## Goal of the exercise
Establish how many lines below contain the string "EGET". Respond with that number alone.
# # # #
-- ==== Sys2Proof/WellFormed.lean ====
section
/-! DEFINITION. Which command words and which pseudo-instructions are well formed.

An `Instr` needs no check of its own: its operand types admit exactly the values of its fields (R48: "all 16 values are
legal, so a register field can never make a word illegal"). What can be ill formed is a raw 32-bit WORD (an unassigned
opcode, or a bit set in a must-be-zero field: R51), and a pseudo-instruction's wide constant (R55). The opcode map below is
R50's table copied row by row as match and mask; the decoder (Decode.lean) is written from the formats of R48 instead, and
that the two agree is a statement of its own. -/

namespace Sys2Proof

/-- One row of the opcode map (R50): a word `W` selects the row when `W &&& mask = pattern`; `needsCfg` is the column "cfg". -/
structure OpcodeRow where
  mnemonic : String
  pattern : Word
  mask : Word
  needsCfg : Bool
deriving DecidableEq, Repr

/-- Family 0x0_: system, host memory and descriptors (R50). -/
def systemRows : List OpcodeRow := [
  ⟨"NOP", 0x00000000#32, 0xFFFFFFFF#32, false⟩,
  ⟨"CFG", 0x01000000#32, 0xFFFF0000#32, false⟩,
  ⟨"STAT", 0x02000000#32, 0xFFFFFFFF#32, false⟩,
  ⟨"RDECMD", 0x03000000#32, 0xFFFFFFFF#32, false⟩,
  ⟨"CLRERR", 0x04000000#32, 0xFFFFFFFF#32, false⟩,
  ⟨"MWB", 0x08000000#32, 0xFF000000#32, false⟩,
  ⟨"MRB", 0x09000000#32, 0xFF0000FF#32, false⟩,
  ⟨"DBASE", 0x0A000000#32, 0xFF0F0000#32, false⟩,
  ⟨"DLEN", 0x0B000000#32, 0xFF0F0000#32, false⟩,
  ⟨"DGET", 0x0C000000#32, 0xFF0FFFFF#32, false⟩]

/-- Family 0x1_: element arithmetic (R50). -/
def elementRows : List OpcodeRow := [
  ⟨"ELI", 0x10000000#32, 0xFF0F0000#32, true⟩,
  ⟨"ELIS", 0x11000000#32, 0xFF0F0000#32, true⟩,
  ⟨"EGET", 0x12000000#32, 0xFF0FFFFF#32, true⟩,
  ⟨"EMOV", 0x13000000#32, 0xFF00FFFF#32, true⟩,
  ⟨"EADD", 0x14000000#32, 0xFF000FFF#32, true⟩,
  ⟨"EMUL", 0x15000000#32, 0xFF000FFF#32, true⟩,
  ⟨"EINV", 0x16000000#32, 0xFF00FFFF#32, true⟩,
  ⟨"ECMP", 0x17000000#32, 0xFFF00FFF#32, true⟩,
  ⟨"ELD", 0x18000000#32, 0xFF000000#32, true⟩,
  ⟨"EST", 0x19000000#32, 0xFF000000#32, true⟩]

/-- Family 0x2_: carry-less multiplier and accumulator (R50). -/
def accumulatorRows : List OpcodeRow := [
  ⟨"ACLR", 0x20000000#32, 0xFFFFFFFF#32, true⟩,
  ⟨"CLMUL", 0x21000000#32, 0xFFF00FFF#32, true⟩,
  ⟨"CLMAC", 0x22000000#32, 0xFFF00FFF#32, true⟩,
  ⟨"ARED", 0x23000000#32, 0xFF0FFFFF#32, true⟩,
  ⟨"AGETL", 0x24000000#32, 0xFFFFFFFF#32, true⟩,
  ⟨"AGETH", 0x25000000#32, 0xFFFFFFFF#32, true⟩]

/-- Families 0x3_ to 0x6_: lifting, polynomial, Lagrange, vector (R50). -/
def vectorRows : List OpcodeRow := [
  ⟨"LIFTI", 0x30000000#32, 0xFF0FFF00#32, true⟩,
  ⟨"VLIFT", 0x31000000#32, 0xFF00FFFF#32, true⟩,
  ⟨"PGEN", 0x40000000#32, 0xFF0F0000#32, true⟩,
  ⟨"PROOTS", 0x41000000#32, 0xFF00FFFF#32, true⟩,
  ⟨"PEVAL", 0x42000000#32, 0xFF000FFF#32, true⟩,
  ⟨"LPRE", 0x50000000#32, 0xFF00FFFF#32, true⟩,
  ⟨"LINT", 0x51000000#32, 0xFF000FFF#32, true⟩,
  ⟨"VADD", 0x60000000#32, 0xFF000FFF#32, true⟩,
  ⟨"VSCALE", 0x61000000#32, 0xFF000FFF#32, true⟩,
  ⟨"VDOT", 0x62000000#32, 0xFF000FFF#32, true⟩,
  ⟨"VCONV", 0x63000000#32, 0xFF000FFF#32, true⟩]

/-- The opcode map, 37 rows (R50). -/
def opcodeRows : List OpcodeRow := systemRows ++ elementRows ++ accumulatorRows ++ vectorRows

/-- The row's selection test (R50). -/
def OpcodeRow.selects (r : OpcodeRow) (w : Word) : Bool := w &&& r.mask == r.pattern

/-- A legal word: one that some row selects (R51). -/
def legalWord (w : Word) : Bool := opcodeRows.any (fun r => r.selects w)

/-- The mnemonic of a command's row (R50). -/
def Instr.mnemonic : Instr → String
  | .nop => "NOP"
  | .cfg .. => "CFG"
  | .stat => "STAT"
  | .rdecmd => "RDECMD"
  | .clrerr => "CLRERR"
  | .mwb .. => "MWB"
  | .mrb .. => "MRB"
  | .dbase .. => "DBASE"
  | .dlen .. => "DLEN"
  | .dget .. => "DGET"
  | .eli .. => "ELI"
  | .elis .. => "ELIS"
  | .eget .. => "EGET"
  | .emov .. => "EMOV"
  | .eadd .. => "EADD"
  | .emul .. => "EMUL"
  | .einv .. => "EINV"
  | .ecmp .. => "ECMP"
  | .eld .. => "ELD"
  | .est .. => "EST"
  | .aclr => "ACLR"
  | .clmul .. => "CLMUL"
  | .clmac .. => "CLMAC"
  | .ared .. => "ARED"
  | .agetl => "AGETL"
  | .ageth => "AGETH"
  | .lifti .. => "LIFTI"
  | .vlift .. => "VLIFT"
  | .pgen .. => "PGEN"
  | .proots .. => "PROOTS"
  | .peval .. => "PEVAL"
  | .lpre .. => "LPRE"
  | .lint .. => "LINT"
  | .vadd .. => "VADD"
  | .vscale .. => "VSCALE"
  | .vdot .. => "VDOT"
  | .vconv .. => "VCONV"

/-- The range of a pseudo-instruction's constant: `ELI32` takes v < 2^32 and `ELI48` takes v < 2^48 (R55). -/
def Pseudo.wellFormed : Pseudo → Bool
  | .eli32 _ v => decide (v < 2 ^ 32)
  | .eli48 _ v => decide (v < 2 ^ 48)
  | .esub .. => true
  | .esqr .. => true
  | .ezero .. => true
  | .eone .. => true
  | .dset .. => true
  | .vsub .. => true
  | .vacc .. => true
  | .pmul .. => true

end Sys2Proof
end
# # # #
## Response
2